The writing is on the wall that sustainability-related reputation and governance factors will increasingly impact market value.

So, of the three frameworks for the business case for sustainability, the one framed around potential profit improvements is the strongest; the ROI-based one is a close second, and the one that claims improvements in stock price is a distant third … so far.



2 replies
  1. Lynne
    Lynne says:

    Hi Bob,

    What role do you see the consumers and government agencies in a sustainable economic model? Also when I read the sustainability reports for some of the larger organizations they do seem to get it. Do you feel it’s just smoke and mirrors or can we expect change? I look forward to reading your response.


  2. Bob Willard
    Bob Willard says:

    Lynn, your question could be the opening paragraph for another book.

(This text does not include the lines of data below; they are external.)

-- ==== Sys2Proof/Syntax.lean ====
section
/-! DEFINITION. The commands of the FK-6400, one constructor per row of the opcode table, with their operands. A command is an
operation of the management plane, of a protocol, of a clock or timer, or of a core. -/

namespace Sys2Proof

/-- The three masters of the management ring (R20). -/
inductive Rm where
  | core0 | debug | config
  deriving DecidableEq, Repr

/-- One access of the ring: place, direction and write data. -/
structure RingReq where
  die : Nat
  block : Nat
  off : Nat
  write : Bool
  data : W32
  deriving DecidableEq, Repr

/-- The strap pins, and which of their seven bits float (R423): bits 0 to 2 `CFG_MODE`, 3 `CFG_PULL`, 4 to 6 `OSC_DLY`. -/
structure Straps where
  cfgMode : BitVec 3
  cfgPull : Bool
  oscDly : BitVec 3
  floating : BitVec 7
  deriving DecidableEq, Repr

/-- A network interface: die and index. -/
structure NiId where
  die : Nat
  ni : Nat
  deriving DecidableEq, Repr

/-- A die-link module, named by its register set: die, block and set number (chapter 06, Registers). -/
structure LinkId where
  die : Nat
  block : Nat
  set : Nat
  deriving DecidableEq, Repr

/-- A frame as it arrives at a die-link receiver (R130): four positions, `VLD`, sideband ticks 0 to 2
and the CRC; `marginErr` when the fifth group's PRBS check failed in it (R141). -/
structure LinkFrame where
  pos0 : BitVec 256
  pos1 : BitVec 256
  pos2 : BitVec 256
  pos3 : BitVec 256
  vld : BitVec 8
  sb : BitVec 48
  crc : BitVec 16
  marginErr : Bool
  deriving DecidableEq, Repr

/-- A serial lane: die, quad of the die and lane of the quad. On H, quad 4p + k holds lanes 4k to 4k + 3 of torus port p. -/
structure LaneId where
  die : Nat
  quad : Nat
  lane : Nat
  deriving DecidableEq, Repr

/-- An ordered set as a lane receives it: its characters 1 to 7, and which of its characters 0 to 7 are code errors (R153, R156). -/
structure LaneSet where
  chars : BitVec 56
  errs : BitVec 8
  deriving DecidableEq, Repr

/-- An exchange position as it arrives: its bytes, and which of them are code errors (R153, R169). -/
structure ExchangeRx where
  content : BitVec 256
  errs : BitVec 32
  deriving DecidableEq, Repr

/-- What a lane's receiver found: the lane, whether it lost lock, and the code errors of its last 1,024 characters that no position and no
ordered set of a command carried (R174, R182). -/
structure LaneTrouble where
  id : LaneId
  lost : Bool
  errs : Nat
  deriving DecidableEq, Repr

/-- A position as it leaves a port's receive deskew (R161, R166): whether its byte 0 is a K character, its bytes, and the characters that
are code errors (R153). -/
structure PortRx where
  k : Bool
  content : BitVec 256
  errs : BitVec 32
  deriving DecidableEq, Repr

/-- Sources of configuration stream words (R214). -/
inductive CfgSrc where
  | parallel | spi | port (p : Fin 6) | sdata
  deriving DecidableEq, Repr


/-- A symbol that a DRAM device returns wrong: codeword, device position and error (R302, R303). -/
structure SymErr where
  word : Fin 32
  dev : Fin 10
  err : BitVec 8
  deriving DecidableEq, Repr
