/-- Master m's access, recorded as `r`, is granted now: it stays in progress where its loop's share is not carried, else its target
performs it and the answer is on its way (R21, R22). -/
def ringGrant (m : Rm) (r : RingMaster) (f : State → Answer) (s : State) : State :=
  let r : RingMaster := { r with grantAt := s.now, waiting := false, granted := true }
  if !s.reach r.req.die then s.setMaster m r
  else
    let a := gated r.req f s
    a.1.setMaster m { r with answered := true, ansStatus := a.2.1, ansData := a.2.2 }

/-- A master's access, when it has none outstanding: answered at once with `TIMEOUT` where the ring is closed; it waits for its grant
while the root has granted another in this ring cycle; else it is granted (R21, R22). -/
def ringDo (m : Rm) (r : RingReq) (f : State → Answer) (s : State) : State :=
  if (s.master m).busy then s
  else
    let rec0 : RingMaster := { s.master m with busy := true, req := r, grantAt := s.now, answered := false, waiting := false, granted := false }
    if s.ringClosed r.die then
      s.setMaster m { rec0 with answered := true, ansStatus := .timeout, ansData := 0#32 }
    else if s.ringGranted then s.setMaster m { rec0 with waiting := true }
    else ringGrant m rec0 f s

/-- A write by master m of the register at an address, whose effect is `f`. -/
def ringPut (m : Rm) (a : Nat) (v : W32) (f : State → Answer) (s : State) : State :=
  ringDo m { die := a / 4294967296, block := a / 65536 % 65536, off := a % 65536, write := true, data := v } f s

end Sys2Proof.Machine
end

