/-- Follow an entry's hop codes from router n of die d (R85, second pass). -/
def traceHops (d tsel : Nat) (e : BitVec 128) (exit : Nat) : List Nat → Nat → List (Nat × Nat) → Trace
  | [], n, outs => traceExit d tsel e exit n outs
  | h :: r, n, outs =>
    let outs := outs ++ [(n, h)]
    let (row, col) := rcOf d n
    match (hopFrom row col h).1 with
    | .router d' n' _ none => if d' = d then traceHops d tsel e exit r n' outs else .bad 3
    | _ => if r = [] ∧ exit = 3 then .ok outs else .bad 3

/-- Trace one entry with `V` = 1 (R85, R86); arrival entries and wrap-stage entries pass no router. -/
def traceEntry (d n tsel : Nat) (e : BitVec 128) : Trace :=
  let nhop := if tsel = 0 then ew e 1 20 16 else ew e 1 28 24
  let exit := if tsel = 0 then ew e 1 22 21 else ew e 1 30 29
  if tsel = 1 then .ok []
  else if tsel = 8 then (if nhop = 0 ∧ exit = 3 then .ok [] else .bad 3)
  else traceHops d tsel e exit ((List.range nhop).map (entryHop e)) n []

/-- Flow ID and use bit of an entry. -/
def entryFlow (tsel : Nat) (e : BitVec 128) : Nat := if tsel = 0 then ew e 0 31 20 else ew e 0 27 16
@[inherit_doc entryFlow]
def entryV (tsel : Nat) (e : BitVec 128) : Bool := if tsel = 0 then ew e 1 11 11 == 1 else ew e 0 28 28 == 1

/-- Write a traced entry's outputs into the shadow flow tables, unless one differs from what the flow already has there, or the
entry's own route gives one router two outputs (check 0x6). -/
def State.writeOuts (s : State) (d flow : Nat) (outs : List (Nat × Nat)) : Option State :=
  let twice := outs.any (fun o => outs.any (fun o' => o.1 == o'.1 && o.2 != o'.2))
  if !twice && outs.all (fun o => let v := (s.ps s.shBank d o.1 2 flow).toNat; v == 7 || v == o.2) then
    some (outs.foldl (fun t o => t.setPs t.shBank d o.1 2 flow (BitVec.ofNat 128 o.2)) s)
  else none

/-- The second pass: entry by entry, stopping at the first that fails; the state, and the code with the failing entry. -/
def State.secondPass (d : Nat) : List (Nat × Nat × Nat × BitVec 128) → State → State × Option (Nat × Nat × Nat × Nat)
  | [], s => (s, none)
  | (n, tsel, i, e) :: r, s =>
    if !entryV tsel e then State.secondPass d r s
    else
      match traceEntry d n tsel e with
      | .bad c => (s, some (c, n, tsel, i))
      | .ok outs =>
        match s.writeOuts d (entryFlow tsel e) outs with
        | none => (s, some (6, n, tsel, i))
        | some t => State.secondPass d r t

/-- Remove a die's shadow flow tables: every entry reads no route (R85). -/
def State.clearFlows (s : State) (d : Nat) : State :=
  { s with pat := { s.pat with store := tkeep (fun k => !(k / (8192 * 16 * 64) == s.shBank * 8 + d && k / 8192 % 16 == 2)) s.pat.store } }

/-- A write of `PS_COMMIT_d` (R85). -/
def commitWrite (d : Nat) (crc : W32) (s : State) : Answer :=
  if s.shadowLocked || s.committing d then refuse s
  else
    let t := { s with pat := { s.pat with commits := s.pat.commits ++ [(⟨d, crc, s.now⟩ : Commit)] } }
    wrote ((t.setReg (aPS_CSTAT d) 0x80000000#32).setOk t.shBank d false)

/-- `PS_COMMIT_d` written by master m. -/
def execCommitStart (m : Rm) (d : Fin 7) (crc : W32) (s : State) : Host.Outcome State Fault Refusal :=
  .next (ringPut m (aPS_COMMIT d.val) crc (commitWrite d.val crc) s)

/-- What a commit leaves: the checks of both passes and the flow tables (R85, R86). -/
def State.endCommit (s : State) (d : Nat) (crc : W32) : State :=
  let cstat (err n tsel i : Nat) : W32 := BitVec.ofNat 32 (err <<< 26 + n <<< 20 + tsel <<< 16 + i)
  let es := s.shareEntries d
  let s := { s with pat := { s.pat with commits := s.pat.commits.filter (fun c => c.die != d) } }
  if s.shareCrc d ≠ crc then s.setReg (aPS_CSTAT d) (cstat 1 0 0 0)
  else
    match es.find? (fun x => !entryFormOk x.2.1 x.2.2.2) with
    | some (n, t, i, _) => s.setReg (aPS_CSTAT d) (cstat 2 n t i)
    | none =>
      match State.secondPass d es (s.clearFlows d) with
      | (t, some (c, n, tsel, i)) => t.setReg (aPS_CSTAT d) (cstat c n tsel i)
      | (t, none) => (t.setReg (aPS_CSTAT d) 0x40000000#32).setOk t.shBank d true

/-- The commit of die d ends (R85). -/
def execCommitEnd (d : Fin 7) (s : State) : Host.Outcome State Fault Refusal :=
  match s.pat.commits.find? (fun c => c.die == d.val) with
  | some c => if s.runs then .next (s.endCommit d.val c.crc) else .next s
  | none => .next s

/-- A reset of the die or a clock-loss stop abandons a busy commit with `ERR` 0x7 (R85). -/
def State.abandonCommit (s : State) (d : Nat) : State :=
  if s.committing d then
    let t := { s with pat := { s.pat with commits := s.pat.commits.filter (fun c => c.die != d) } }
    (t.setReg (aPS_CSTAT d) (BitVec.ofNat 32 (7 <<< 26))).setOk t.shBank d false
  else s

end Sys2Proof.Machine
end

Here are my mercifully abridged answers:
    • The role of consumers is to vote with their wallets in support of companies that are behaving environmentally and socially responsibly and are producing superior products.
    • The role of government is to defend and promote the common good, as it was always meant to.
    • Corporations are undergoing a gradual awakening. They are beginning to “get” that the economic model which fostered their success for the last 150 years is not sustainable. They are still groping for its replacement, which requires internalizing costs that they previously proudly externalized. Some will survive and thrive. Some will not. Nobody said the game of business would be fair. It is especially challenging when the rules are being changed by stakeholders in mid-game.
    I expect that the smoke will clear on what a sustainable business model looks like within the next three years. Then things will get really exciting.